**ASSIGNMENT:** Your task is to copy every line of the records below that contains "other".

**INPUT RECORDS:**
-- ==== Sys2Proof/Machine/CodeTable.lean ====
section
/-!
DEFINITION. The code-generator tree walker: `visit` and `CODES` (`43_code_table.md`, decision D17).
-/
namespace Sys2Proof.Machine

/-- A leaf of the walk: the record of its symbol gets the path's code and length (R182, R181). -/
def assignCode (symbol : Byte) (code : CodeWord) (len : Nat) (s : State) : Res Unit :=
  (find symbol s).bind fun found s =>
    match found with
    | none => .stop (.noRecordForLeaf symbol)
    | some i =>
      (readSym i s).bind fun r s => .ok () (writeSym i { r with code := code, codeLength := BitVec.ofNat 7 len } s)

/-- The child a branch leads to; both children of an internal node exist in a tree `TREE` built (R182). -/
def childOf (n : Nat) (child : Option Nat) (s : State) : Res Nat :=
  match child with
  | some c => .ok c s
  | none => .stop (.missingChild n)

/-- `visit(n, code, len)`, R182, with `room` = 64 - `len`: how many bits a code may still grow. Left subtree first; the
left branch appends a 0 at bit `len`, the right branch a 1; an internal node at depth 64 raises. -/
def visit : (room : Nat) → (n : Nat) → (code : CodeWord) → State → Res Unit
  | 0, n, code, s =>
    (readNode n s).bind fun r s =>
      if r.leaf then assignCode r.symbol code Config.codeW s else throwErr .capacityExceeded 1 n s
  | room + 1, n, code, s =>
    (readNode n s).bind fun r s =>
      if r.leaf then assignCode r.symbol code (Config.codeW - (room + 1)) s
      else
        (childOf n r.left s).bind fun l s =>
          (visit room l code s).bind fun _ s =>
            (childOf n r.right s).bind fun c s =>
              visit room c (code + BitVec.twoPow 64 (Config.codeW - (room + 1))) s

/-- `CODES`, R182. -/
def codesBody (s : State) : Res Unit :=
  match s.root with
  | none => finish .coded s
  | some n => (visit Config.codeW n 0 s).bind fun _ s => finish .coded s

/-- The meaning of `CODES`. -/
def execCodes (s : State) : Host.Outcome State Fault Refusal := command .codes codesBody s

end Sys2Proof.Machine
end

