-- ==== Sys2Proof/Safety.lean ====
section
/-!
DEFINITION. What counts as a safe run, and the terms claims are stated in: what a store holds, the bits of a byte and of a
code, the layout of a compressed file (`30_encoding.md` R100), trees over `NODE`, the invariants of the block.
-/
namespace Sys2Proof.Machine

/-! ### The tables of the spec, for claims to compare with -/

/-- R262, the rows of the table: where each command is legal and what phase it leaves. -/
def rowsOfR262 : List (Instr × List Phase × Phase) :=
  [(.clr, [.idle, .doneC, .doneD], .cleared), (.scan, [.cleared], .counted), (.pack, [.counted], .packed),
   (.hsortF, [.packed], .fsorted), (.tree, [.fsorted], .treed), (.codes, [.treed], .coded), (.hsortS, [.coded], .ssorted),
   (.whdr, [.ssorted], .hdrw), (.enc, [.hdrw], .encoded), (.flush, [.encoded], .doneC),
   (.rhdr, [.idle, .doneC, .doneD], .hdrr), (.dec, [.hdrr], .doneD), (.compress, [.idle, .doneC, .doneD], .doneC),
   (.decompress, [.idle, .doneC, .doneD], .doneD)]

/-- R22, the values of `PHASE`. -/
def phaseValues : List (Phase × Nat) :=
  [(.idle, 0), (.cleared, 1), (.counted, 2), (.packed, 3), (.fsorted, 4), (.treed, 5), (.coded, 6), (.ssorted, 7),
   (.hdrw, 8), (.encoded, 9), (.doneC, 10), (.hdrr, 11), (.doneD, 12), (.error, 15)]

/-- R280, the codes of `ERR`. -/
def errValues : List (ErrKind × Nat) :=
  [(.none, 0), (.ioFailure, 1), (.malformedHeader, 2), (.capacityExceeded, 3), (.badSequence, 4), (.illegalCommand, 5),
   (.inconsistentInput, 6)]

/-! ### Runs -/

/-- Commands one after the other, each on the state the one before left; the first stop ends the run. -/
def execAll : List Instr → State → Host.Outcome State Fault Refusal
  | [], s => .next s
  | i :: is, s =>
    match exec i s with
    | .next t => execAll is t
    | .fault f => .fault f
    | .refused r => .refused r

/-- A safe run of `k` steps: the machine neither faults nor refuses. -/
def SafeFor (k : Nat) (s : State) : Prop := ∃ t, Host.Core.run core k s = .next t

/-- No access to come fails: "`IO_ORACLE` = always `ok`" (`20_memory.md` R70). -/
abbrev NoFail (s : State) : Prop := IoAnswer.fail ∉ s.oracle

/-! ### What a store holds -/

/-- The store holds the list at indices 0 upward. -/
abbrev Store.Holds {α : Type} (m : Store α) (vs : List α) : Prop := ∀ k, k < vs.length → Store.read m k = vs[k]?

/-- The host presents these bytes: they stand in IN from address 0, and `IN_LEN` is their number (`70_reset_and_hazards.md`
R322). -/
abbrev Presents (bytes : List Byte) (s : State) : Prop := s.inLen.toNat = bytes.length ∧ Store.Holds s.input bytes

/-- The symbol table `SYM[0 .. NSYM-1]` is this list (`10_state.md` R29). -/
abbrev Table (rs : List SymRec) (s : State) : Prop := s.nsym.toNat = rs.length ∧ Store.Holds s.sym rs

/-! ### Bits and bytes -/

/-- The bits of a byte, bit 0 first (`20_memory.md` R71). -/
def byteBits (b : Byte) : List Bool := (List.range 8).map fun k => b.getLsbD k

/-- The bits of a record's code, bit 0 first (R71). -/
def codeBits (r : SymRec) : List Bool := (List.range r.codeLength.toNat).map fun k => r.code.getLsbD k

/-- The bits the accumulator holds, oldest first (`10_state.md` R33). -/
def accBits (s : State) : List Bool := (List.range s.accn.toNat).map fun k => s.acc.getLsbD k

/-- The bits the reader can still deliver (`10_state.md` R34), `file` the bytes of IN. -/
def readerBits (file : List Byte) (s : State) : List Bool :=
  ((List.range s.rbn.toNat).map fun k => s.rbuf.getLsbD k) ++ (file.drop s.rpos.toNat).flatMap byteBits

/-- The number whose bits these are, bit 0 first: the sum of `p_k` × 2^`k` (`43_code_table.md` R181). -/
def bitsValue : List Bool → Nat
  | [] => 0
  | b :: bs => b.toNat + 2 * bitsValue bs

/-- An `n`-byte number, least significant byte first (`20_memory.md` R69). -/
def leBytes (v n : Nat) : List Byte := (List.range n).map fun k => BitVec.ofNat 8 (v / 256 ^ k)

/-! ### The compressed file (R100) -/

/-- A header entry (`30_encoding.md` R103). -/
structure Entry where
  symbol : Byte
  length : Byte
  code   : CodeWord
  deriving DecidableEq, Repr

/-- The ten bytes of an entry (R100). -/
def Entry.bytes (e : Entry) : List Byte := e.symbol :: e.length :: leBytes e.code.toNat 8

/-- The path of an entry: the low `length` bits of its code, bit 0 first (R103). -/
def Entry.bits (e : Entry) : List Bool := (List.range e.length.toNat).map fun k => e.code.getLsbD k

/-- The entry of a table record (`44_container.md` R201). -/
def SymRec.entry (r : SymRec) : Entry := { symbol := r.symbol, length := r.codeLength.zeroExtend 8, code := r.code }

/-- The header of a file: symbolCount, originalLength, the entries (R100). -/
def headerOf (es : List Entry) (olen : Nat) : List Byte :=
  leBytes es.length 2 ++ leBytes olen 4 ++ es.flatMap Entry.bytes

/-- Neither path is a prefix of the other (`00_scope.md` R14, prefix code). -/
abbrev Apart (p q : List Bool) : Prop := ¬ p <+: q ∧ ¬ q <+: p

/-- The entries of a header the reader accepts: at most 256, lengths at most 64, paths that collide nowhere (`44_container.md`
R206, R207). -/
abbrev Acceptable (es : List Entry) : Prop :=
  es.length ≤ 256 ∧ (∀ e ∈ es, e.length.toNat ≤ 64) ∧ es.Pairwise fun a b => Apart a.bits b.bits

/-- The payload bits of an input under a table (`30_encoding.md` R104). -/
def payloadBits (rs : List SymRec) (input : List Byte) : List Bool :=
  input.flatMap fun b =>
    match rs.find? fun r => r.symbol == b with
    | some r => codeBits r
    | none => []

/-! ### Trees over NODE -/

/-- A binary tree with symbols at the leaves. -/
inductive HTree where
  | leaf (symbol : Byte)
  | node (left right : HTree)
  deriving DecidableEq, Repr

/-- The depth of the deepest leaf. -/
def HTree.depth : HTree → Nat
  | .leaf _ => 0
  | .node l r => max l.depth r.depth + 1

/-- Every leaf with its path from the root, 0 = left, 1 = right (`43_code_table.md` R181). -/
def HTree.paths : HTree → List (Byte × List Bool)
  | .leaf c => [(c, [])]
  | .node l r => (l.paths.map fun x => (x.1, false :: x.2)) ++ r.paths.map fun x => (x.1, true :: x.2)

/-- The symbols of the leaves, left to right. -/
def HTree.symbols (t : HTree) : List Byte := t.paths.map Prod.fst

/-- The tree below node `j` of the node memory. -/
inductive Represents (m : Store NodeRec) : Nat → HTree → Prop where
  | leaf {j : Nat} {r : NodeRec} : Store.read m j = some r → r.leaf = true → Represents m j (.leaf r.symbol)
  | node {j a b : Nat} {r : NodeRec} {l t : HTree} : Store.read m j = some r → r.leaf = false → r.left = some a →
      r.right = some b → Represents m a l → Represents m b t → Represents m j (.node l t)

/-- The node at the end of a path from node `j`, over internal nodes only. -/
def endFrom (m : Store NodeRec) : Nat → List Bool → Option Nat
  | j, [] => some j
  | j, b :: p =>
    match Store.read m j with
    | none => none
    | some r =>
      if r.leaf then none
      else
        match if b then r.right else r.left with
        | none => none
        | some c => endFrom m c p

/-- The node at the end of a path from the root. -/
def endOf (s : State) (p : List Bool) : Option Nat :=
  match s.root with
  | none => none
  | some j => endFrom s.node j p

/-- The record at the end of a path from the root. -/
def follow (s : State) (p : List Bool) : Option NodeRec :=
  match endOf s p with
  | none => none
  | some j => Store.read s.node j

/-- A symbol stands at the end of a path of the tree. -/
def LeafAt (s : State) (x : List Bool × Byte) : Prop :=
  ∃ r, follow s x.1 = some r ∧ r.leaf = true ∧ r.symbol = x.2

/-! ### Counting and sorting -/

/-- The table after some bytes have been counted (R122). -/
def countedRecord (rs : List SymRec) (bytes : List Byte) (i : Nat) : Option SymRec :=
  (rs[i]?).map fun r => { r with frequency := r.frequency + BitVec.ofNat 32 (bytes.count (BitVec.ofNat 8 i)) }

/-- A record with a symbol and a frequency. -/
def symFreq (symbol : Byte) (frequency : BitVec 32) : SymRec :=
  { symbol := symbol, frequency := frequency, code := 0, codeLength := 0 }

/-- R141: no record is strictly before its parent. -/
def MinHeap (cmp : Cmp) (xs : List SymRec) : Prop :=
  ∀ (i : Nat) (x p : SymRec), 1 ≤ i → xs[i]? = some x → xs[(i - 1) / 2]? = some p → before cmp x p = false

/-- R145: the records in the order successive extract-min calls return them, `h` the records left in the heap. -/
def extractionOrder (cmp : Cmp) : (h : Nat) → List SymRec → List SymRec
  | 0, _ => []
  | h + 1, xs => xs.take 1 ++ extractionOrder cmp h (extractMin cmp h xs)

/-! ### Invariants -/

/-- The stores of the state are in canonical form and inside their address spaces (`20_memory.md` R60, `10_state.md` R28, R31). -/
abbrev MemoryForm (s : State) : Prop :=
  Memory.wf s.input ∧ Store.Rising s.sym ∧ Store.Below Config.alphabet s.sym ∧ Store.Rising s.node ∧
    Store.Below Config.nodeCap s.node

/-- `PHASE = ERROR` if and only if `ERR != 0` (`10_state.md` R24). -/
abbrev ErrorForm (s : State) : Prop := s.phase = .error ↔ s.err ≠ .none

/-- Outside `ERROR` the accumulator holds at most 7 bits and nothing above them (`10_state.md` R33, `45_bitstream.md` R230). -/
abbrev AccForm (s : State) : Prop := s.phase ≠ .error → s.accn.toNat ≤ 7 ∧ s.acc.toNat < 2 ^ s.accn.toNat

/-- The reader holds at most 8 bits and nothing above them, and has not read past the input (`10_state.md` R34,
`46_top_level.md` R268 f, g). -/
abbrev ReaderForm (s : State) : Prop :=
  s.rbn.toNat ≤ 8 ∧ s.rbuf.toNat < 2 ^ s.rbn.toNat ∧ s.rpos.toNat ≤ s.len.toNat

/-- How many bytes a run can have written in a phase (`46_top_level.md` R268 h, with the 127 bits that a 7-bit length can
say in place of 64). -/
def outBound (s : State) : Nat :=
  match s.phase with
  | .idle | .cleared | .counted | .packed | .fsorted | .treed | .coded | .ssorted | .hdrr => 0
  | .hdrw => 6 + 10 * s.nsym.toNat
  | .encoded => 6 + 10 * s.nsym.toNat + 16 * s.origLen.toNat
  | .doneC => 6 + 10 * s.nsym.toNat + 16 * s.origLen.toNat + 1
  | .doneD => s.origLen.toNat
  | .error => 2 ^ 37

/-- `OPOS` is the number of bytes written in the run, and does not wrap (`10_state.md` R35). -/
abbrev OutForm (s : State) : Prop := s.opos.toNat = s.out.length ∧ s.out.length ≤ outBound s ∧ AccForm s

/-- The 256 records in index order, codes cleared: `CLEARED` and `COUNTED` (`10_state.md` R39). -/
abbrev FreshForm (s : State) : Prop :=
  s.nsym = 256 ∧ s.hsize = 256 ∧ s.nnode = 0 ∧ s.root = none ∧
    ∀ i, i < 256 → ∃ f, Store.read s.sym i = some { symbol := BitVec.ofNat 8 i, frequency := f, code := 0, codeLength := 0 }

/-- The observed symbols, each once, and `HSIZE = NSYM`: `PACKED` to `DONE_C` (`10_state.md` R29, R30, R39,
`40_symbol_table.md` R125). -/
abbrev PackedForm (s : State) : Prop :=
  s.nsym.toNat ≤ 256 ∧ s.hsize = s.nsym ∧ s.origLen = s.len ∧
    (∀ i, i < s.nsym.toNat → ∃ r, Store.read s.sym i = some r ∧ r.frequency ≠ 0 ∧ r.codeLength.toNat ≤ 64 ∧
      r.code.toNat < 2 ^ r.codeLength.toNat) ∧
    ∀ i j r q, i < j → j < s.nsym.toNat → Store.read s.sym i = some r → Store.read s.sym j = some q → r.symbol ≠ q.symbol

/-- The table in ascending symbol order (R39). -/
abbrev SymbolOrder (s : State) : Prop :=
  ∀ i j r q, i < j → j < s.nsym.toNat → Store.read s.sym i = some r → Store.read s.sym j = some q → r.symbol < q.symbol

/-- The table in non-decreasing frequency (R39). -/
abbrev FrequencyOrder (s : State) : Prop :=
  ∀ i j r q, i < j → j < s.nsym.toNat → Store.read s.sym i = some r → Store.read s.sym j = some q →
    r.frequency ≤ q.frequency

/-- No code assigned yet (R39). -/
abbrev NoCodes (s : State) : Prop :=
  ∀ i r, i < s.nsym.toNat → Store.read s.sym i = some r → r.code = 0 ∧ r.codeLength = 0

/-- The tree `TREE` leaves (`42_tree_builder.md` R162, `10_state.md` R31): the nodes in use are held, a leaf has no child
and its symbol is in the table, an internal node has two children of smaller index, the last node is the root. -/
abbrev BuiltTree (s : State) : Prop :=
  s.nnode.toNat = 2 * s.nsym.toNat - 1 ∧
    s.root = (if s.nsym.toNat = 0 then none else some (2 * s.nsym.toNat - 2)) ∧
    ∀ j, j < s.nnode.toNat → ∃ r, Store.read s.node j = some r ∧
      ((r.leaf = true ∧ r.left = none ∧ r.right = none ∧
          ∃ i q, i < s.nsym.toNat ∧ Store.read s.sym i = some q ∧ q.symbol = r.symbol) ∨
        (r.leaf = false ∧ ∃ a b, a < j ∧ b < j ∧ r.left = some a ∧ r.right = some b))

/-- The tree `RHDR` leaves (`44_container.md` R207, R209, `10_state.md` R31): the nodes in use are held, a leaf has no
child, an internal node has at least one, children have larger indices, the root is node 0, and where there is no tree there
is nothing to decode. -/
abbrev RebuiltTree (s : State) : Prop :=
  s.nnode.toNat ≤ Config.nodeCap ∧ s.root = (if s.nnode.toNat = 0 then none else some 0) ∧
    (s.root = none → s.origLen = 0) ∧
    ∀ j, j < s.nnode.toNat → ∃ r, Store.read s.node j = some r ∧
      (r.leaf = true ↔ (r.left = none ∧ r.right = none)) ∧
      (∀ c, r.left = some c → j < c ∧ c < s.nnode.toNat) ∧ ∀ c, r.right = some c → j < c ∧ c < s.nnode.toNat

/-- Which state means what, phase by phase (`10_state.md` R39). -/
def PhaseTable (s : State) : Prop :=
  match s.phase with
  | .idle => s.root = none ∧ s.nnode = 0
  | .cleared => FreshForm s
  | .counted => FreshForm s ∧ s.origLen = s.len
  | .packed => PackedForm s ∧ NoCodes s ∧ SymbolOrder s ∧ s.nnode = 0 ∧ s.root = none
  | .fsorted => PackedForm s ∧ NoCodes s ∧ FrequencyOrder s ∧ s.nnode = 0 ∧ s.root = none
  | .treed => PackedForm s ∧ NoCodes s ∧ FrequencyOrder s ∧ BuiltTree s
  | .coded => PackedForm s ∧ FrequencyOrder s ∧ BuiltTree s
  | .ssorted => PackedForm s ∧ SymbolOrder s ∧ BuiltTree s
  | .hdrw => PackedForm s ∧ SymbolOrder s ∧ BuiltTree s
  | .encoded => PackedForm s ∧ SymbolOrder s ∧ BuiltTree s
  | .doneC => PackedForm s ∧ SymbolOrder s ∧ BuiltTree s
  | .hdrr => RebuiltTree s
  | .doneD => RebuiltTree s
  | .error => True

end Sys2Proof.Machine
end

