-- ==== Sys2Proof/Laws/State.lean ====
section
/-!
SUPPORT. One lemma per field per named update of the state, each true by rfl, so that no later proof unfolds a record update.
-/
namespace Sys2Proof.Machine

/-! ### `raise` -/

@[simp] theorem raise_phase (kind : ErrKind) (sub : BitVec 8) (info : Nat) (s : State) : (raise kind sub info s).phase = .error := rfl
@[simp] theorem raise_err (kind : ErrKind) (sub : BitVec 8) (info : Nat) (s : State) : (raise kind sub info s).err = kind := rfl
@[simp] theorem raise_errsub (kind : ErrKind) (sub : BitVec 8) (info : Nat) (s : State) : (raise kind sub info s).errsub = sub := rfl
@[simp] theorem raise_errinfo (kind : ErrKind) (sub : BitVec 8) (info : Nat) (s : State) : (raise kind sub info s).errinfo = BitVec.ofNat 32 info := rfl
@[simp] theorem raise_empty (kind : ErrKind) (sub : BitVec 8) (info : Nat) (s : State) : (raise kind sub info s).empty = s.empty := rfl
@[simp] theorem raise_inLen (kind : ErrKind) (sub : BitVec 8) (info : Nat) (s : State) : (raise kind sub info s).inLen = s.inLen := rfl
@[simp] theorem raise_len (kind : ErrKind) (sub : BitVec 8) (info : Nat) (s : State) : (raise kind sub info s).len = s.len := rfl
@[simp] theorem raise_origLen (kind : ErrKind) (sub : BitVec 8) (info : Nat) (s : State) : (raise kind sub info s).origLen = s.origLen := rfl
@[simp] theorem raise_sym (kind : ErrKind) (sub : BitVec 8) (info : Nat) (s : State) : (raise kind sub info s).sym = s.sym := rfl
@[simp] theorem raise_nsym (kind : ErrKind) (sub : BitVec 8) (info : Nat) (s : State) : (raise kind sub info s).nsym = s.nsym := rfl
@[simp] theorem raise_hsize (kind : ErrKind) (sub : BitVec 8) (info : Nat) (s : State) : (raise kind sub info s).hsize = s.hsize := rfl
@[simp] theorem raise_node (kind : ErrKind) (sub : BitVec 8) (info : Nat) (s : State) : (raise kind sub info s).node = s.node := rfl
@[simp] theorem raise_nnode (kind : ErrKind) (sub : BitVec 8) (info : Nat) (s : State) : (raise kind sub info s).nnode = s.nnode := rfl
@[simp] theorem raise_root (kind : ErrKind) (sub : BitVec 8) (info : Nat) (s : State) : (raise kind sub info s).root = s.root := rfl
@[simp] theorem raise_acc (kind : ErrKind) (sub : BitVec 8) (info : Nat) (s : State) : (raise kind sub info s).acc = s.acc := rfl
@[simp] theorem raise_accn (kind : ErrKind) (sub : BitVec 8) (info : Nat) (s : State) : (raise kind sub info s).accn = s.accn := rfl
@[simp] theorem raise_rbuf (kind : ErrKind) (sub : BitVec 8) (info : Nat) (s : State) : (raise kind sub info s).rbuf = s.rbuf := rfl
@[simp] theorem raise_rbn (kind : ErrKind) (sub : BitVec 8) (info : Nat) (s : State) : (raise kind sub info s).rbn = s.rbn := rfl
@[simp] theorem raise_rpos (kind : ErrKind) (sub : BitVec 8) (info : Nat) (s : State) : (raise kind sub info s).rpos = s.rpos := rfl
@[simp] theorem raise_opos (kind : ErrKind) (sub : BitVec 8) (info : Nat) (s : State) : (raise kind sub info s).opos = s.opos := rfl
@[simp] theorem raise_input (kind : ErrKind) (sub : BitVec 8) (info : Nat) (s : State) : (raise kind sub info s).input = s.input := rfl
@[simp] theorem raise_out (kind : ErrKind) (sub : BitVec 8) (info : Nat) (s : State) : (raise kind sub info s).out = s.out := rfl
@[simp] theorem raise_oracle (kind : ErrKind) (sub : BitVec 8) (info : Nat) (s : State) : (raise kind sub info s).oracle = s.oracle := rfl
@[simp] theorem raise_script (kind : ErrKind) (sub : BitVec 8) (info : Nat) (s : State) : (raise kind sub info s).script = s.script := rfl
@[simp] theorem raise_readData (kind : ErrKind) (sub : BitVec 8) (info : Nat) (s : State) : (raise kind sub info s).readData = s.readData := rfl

**RESPONSE BELOW:**
/-- Commands one after the other, each on the state the one before left; the first stop ends the run. -/
/-- Neither path is a prefix of the other (`00_scope.md` R14, prefix code). -/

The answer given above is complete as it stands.